Let $a,b\geq 0$ and $a+b=1.$ Find the maximum value of $\frac{a}{2a+1}+\frac{b}{3b+1}.$

sqing wrote: Let $a,b\geq 0$ and $a+b=1.$ Find the maximum value of $\frac{a}{2a+1}+\frac{b}{3b+1}.$ We will show $\frac{a}{2a+1}+\frac{b}{3b+1} \le \frac{5}{11}$. Multiply both sides by $-1$ and add $\frac{1}{2}+\frac{1}{3}$ to the both sides. $$\frac{1}{4a+2}+\frac{1}{9b+3} = \frac{9}{36a+18}+\frac{4}{36b+12} \ge \frac{(3+2)^2}{36+18+12} = \frac{25}{66}$$

sqing wrote: Let $a,b,c\geq 0$ and $a+b+c=1.$ Prove that$$\frac{a}{2a+1}+\frac{b}{3b+1}+\frac{c}{6c+1}\leq \frac{1}{2}.$$(Marian Dinca) $\frac{a}{2a+1}=\frac{1}{2}\cdot (1-\frac{1}{2a+1})$. We can change expressions with $b,c$ similarly.
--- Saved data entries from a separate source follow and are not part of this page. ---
-- ==== Sys2Proof/Machine/Power.lean ====
section
/-! DEFINITION. The 48 V stage (R457-R466), trips (R473), the hold of a temperature band (R474), and the cooling loop's cycle (R467-R472):
rows CONVERSION_START to BAND_END. -/

namespace Sys2Proof.Machine

/-! ### States of POWER_STAT: 0 START, 1 RUN, 2 HOLDUP, 3 TRIPPED -/

/-- The device converts and has not stopped. -/
def powered (s : State) : Bool := s.boot.converting && rd s Reg.powerStatState 0 < 2

/-- CONVERSION_START (R457, R463): the input has been valid for 10 ms and no hold-up sequence runs; the device starts unless RESET_N is low. -/
def execConversionStart (s : State) : Ans :=
  .next (if s.boot.converting ∨ s.power.holdRun then s
    else
      let t := { s with boot := { s.boot with converting := true } }
      if t.boot.resetLow then t else startSeq t)

/-! ### Hold-up (R462-R464) -/

/-- INPUT_LOSS (R457, R463): every unit stops, nothing commits any more, the cause goes into a fault record and onto the management ports,
and a record that has changes pending carries it as last_stop. The kind of the fault record is not in Table 06.6. -/
def execInputLoss (high : Bool) (s : State) : Ans :=
  let cause := if high then 2 else 1
  .next (if !s.boot.converting then s
    else
      let t := stopUnits s
      let t := { t with boot := { t.boot with converting := false }, power := { t.power with holdRun := true } }
      let t := [(Reg.powerStatState, 2), (Reg.powerStatInOk, 0), (Reg.powerStatInLow, 0), (Reg.powerStatInHigh, 0), (Reg.powerInInMv, 0)].foldl
        (fun s e => wr s e.1 0 e.2) t
      let t := drawn (faultRecord t (Config.unstated t.free % 256) 5 0 0 cause)
      let t := notifyMgmt t 2 cause
      if t.boot.recPending then wr t Reg.powerStatLastStop 0 cause else t)

/-- HOLDUP_DISCHARGE (R463): the sequence ends with less than 2 J in the store; a RESET_N that went low meanwhile acts now (R502). -/
def execHoldupDischarge (s : State) : Ans :=
  .next (if s.power.holdRun = false then s
    else
      let t := drawn (wr (wr s Reg.powerHoldStoredDj 0 (Config.unstated s.free % 20)) Reg.powerStatHoldReady 0 0)
      let t := { t with power := { t.power with holdRun := false } }
      if t.boot.resetLow then coldState t else t)

/-- HOLD_READY (R462, R464): the store has been measured and charged to V_target; below 100 µF it is treated as absent. -/
def execHoldReady (capUf : BitVec 16) (s : State) : Ans :=
  let c := capUf.toNat
  let e := rd s Reg.powerHoldCeilingDj 0
  .next (if !fnReady s 3 ∨ !powered s then s
    else
      let s := wr s Reg.powerHoldCapUf 0 c
      if c < 100 then showRecordOk (wr s Reg.powerStatHoldReady 0 0)
      else
        let v := min 60000 (isqrtFrom (2 * 10 ^ 11 * e / c) 17 0)
        let stored := min e (18 * c / 1000)
        showRecordOk (wr (wr (wr s Reg.powerHoldVTargetMv 0 v) Reg.powerHoldStoredDj 0 stored) Reg.powerStatHoldReady 0 1))

/-! ### Measurement and limits (R457, R459-R461) -/

/-- Mean of the newest n samples, as many as there are. -/
def meanOf (n : Nat) (l : List Nat) : Nat := if l.isEmpty then 0 else (l.take n).sum / (l.take n).length

/-- Modelled draw of ACTIVE tenant benches, W: each at full feed. -/
def tenantDraw (s : State) : Nat :=
  ((List.range (benchCount s)).filter (fun b => pstate s b == 0 && role s b == 1 && fnReady s (32 + b))).length * rd s Reg.thermModelPRunW 0

/-- A measurement of a powered cable port: its power, whether it limits its output, and the energy it delivers while it does (R465). -/
def cableSample (s : State) (j : Nat) (c : BitVec 16 × Bool) : State :=
  let e := mapGet s.power.limitE j 0 + c.1.toNat
  let s := { s with power := { s.power with limitE := if c.2 then mapSet s.power.limitE j e else mapErase s.power.limitE j } }
  wr (wr s Reg.cablePowerMw j c.1.toNat) Reg.cableState j (if c.2 then 3 else 2)
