-- ==== Sys2Proof/Machine/Tick.lean ====
section
/-! DEFINITION. One G-clock in which no command arrives: the time base counts by its addend (R260), and time passes for contexts and benches
(R354, R361), and ports with nothing to send fill their streams (R174). -/

namespace Sys2Proof.Machine

/-- The G-clock runs: the device converts with RESET_N high, or it is in the hold-up sequence (R260, R463, R500). -/
def clocked (s : State) : Bool := s.power.holdRun || (s.boot.converting && !s.boot.resetLow)

/-- Whole nanoseconds the next G-clock adds to the time base (R260). -/
def tickNs (s : State) : Nat := (s.clock.frac + rd s Reg.timeAddendAddend 0) / 2 ^ 32

/-- One G-clock. -/
def tick (s : State) : State :=
  if clocked s then
    let d := tickNs s
    let t := accrueBenches (refreshWaits (idlePorts s)) d
    { t with clock := { t.clock with ns := (s.clock.ns + d) % 2 ^ 64, frac := (s.clock.frac + rd s Reg.timeAddendAddend 0) % 2 ^ 32,
                                     g := s.clock.g + 1, up := s.clock.up + d, stepTo := if d = 0 then s.clock.stepTo else none,
                                     ppsLast := if d = 0 then s.clock.ppsLast else none } }
  else s

end Sys2Proof.Machine
end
It is enough to prove that $$\frac{3}{2a+1}+\frac{2}{3b+1}+\frac{1}{6c+1}\ge 3.$$By C-S: $$(\frac{3}{2a+1}+\frac{2}{3b+1}+\frac{1}{6c+1})(3(2a+1)+2(3b+1)+6c+1)\ge6^2$$equality is reached when $a=1/2,b=1/3,c=1/6$. $\square$

sqing wrote: Let $a,b\geq 0$ and $a+b=1.$ Find the maximum value of $\frac{a}{2a+1}+\frac{b}{3b+1}.$ Let $f(a) = \frac{a}{2a+1} + \frac{a - 1}{3a - 4}$ which is our given expression. $f'(a) = 0$ $\implies$ (after some simplification) $\implies \frac{1}{(2a+1)^2} - \frac{1}{(3a - 4)^2}=0$ $\implies (3a - 4)^2 - (2a + 1)^2 = 0$ $\implies (a - 5)(5a - 3) = 0$ $\implies a = \frac{3}{5} $(abandoning a=5 then b=-4) So max $f(a) = f(\frac{3}{5}) = \frac{5}{11}$

Let $a,b\geq 0$ and $a+b=1.$ Prove that$$\frac{a}{2a+1}+\frac{b}{3b+1}\leq \frac{5}{11} .$$

sqing wrote: Let $a,b\geq 0$ and $a+b=1.$ Prove that$$\frac{a}{2a+1}+\frac{b}{3b+1}\leq \frac{5}{11} .$$ Solution of Zhangyanzong: $$\frac{a}{2a+1}+\frac{b}{3b+1}= \frac{5}{6} -\left( \frac{\frac{9}{4} }{9a+ \frac{9}{2} } + \frac{1}{9b+3} \right) \leq \frac{5}{6} -\frac{(\frac{3}{2}+1)^2}{9a+ \frac{9}{2}+9b+3 }= \frac{5}{11} .$$

$\text{One-variable inequality}\Rightarrow\text{Calculus}$ Let $f:[0,1]\to\mathbb R$ be a continuously differentiable function defined by $f(x)=\frac x{2x+1}+\frac{1-x}{4-3x}$. We want to find the maximum of $f$. Easily, $f'(x)=\frac{(5x-3)(x-5)}{(2x+1)^2(3x-4)^2}$, so we only need to consider $x=0.6$, which indeed gives the maximum of $f(0.6)=\frac5{11}$ as desired.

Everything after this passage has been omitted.